Perform image editing with Qwen-Image from the command line (AMD GPU/CPU compatible)

この記事は約7分で読めます。
スポンサーリンク

Things I want to do

Use stable-diffusion.cpp to perform Qwen-Image image editing from the command line.

This image editing feature is apparently comparable to Google’s NanoBanana.

It can run on both AMD GPUs and CPUs.

スポンサーリンク

Environment setup

stable-diffusion.cpp

Download the appropriate Zip file for your environment from the following page.

Releases · leejet/stable-diffusion.cpp
Diffusion model(SD,Flux,Wan,Qwen Image,Z-Image,...) inference in pure C/C++ - leejet/stable-diffusion.cpp

If you want to run it on an AMD GPU, you need something with ‘vulkan’ or ‘rocm’ in its name.
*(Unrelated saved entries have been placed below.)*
def DirEnt.claimWord (e : DirEnt) (img : Img) (i : Nat) : Word := imgWord img (e.recsAt img + 8 * i)
def DirEnt.claims (e : DirEnt) (img : Img) : List Claim := (upFrom 0 (e.recCount img)).map fun i => claimOf (e.claimWord img i)

/-- Fields of a claim's image (09, R211 tables). -/
def Claim.typ (c : Claim) : Nat := fld c.image 31 30
def Claim.shaft (c : Claim) : Nat := fld c.image 29 24

/-- Core and list of a landing ingress image: DIE in [29:27], CLUSTER in [26:23], CORE in [22:20], LIST in [19:14]. -/
def landCore (image : Nat) : Option CoreId :=
  let d := fld image 29 27
  let k := fld image 26 23
  if h : d < 6 ∧ k < 11 then some { die := ⟨d, h.1⟩, clu := ⟨k, h.2⟩, core := ⟨fld image 22 20 % 8, Nat.mod_lt _ (by decide)⟩ } else none

def landList (image : Nat) : Nat := fld image 19 14

def State.claimBad (s : State) (w : Word) : Option Nat :=
  let c := claimOf w
  let reserved : Nat := if c.ingress then (if c.typ = 1 then fld c.image 19 0 else fld c.image 13 0) else fld c.image 23 0
  if wf w 52 32 ≠ 0 ∨ reserved ≠ 0 then some stRSVD
  else if s.ethMode c.port ∨ (if c.ingress then c.typ = 3 ∨ (c.typ = 2 ∧ (landCore c.image).isNone) else 2 ≤ c.typ) then some stEXTENT
  else none

/-- Two landing records of different ports name one core and list (09, R216). -/
def listFedTwice : List Claim → Bool
  | [] => false
  | c :: l => (c.ingress && c.typ = 2 && l.any fun d => d.ingress && d.typ = 2 && d.port ≠ c.port && fld d.image 29 14 = fld c.image 29 14) || listFedTwice l

/-- A SEND on a shaft names no send entry. -/
def DirEnt.sendOutside (e : DirEnt) (img : Img) : Bool :=
  (upFrom 0 e.len).any fun i => let q := e.cmd img i; q.opcode = 0x30 && wf q.w0 22 21 = 1 && decide (e.sendCount img ≤ wf q.w1 39 32)

/-- The status that refuses an entry's shaft table. `claims` are the canvas's port records, `lowest` whether the entry is that of the
partition's lowest core. -/
def State.shaftBad (s : State) (e : DirEnt) (img : Img) (total : Nat) (claims : List Claim) (lowest : Bool) : Option Nat :=
  if e.shaftOff ≠ 0 ∧ total < e.shaftOff + 16 then some stEXTENT
  else if 256 < e.sendCount img ∨ 64 < e.listCount img ∨ 2048 < e.recCount img ∨ (e.recCount img ≠ 0 ∧ !lowest) then some stEXTENT
  else if e.shaftOff ≠ 0 ∧ total < e.recsAt img + 8 * e.recCount img then some stEXTENT
  else
    let heads := if e.shaftOff = 0 then false
      else wf (imgWord img e.shaftOff) 27 0 ≠ 0 || imgWord img (e.shaftOff + 8) ≠ 0 ||
        (upFrom 0 (e.sendCount img)).any (fun i => fld (imgNat img (e.shaftOff + 16 + 2 * i) 2) 5 0 ≠ 0) ||
        (upFrom 0 (e.listCount img)).any (fun l => wf (imgWord img (e.listsAt img + 8 * l)) 51 0 ≠ 0)
    if heads then some stRSVD
    else firstBad ([
      badIf ((upFrom 0 (e.listCount img)).any (fun l => e.listLen img l = 0)) stEXTENT,
      badIf (e.sendOutside img) stEXTENT,
      badIf ((e.sends img).any fun ps => !claims.any fun c => !c.ingress && c.typ = 1 && decide (c.port = ps.1) && decide (c.shaft = ps.2)) stEXTENT] ++
      (upFrom 0 (e.descsBefore img (e.listCount img))).map (e.descBad img) ++
      (upFrom 0 (e.recCount img)).map (fun i => s.claimBad (e.claimWord img i)) ++
      [badIf (lowest && listFedTwice claims) stEXTENT])

/-- The status that refuses a directory entry (04, R86). `seen`: cores named by earlier entries. -/
def State.dirBad (s : State) (n : Nat) (img : Img) (total : Nat) (claims : List Claim) (lowest : Nat) (seen : List Nat) (e : DirEnt) : Option Nat :=
  let k := e.id
  if e.reserved then some stRSVD
  else if 5 < e.die ∨ 10 < e.clu ∨ !s.ownsClu n k.cluIx ∨ seen.contains k.ix ∨ e.len = 0 ∨ 65536 < e.len ∨ e.off % 32 ≠ 0 ∨
      total < e.off + 32 * e.len ∨ e.base % 32 ≠ 0 ∨ 0x400000 < e.base + 32 * e.len ∨ 256 < e.shapes ∨ 64 < e.slots ∨
      total < e.shapeOff + 32 * e.shapes ∨ total < e.slotOff + 8 * e.slots + 128 ∨ e.templateOff % 8 ≠ 0 then some stEXTENT
  else firstBad [
    badIf ((upFrom 0 e.shapes).any fun i => wf (imgWord img (e.shapeOff + 32 * i + 16)) 31 0 ≠ 0 || imgWord img (e.shapeOff + 32 * i + 24) ≠ 0) stRSVD,
    badIf ((upFrom 0 e.shapes).any fun i => (upFrom 0 4).any fun j => imgNat img (e.shapeOff + 32 * i + 2 * j) 2 = 0) stEXTENT,
    badIf ((upFrom 0 e.slots).any (fun i => wf (e.slotWord img i) 3 1 ≠ 0) || (upFrom 0 64).any (fun i => decide (1024 ≤ e.roleWord img i))) stRSVD,
    badIf ((upFrom 0 e.slots).any fun i =>
      let d := slotDefOf (e.slotWord img i)
      d.valid && (d.base % 256 ≠ 0 || d.size = 0 || !rangeOk (d.base : Int) (256 * d.size))) stEXTENT,
    e.templateBad img total,
    e.grantBad img total,
    s.shaftBad e img total claims (k.ix = lowest)]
(Basically, Vulkan should be fine. ROCM will likely have limitations on which GPUs can be used.)

This applies to NVidia GPUs with ‘CUDA’ in their name.

AVX512, AVX2, AVX, and NOAVX are CPU-based. Please check which AVX version is compatible with your CPU and download it. (I was mistaken, but it seems AMD CPUs can also use AVX. It’s easiest to ask an AI which version is compatible.)

Once you’ve extracted the downloaded file to a folder of your choice, you’re ready to go.

Model

Please download the three models one by one from the following pages.

The Vae and LLM models are the same as those used in the article below. (Please note that the Diffusion model is different.)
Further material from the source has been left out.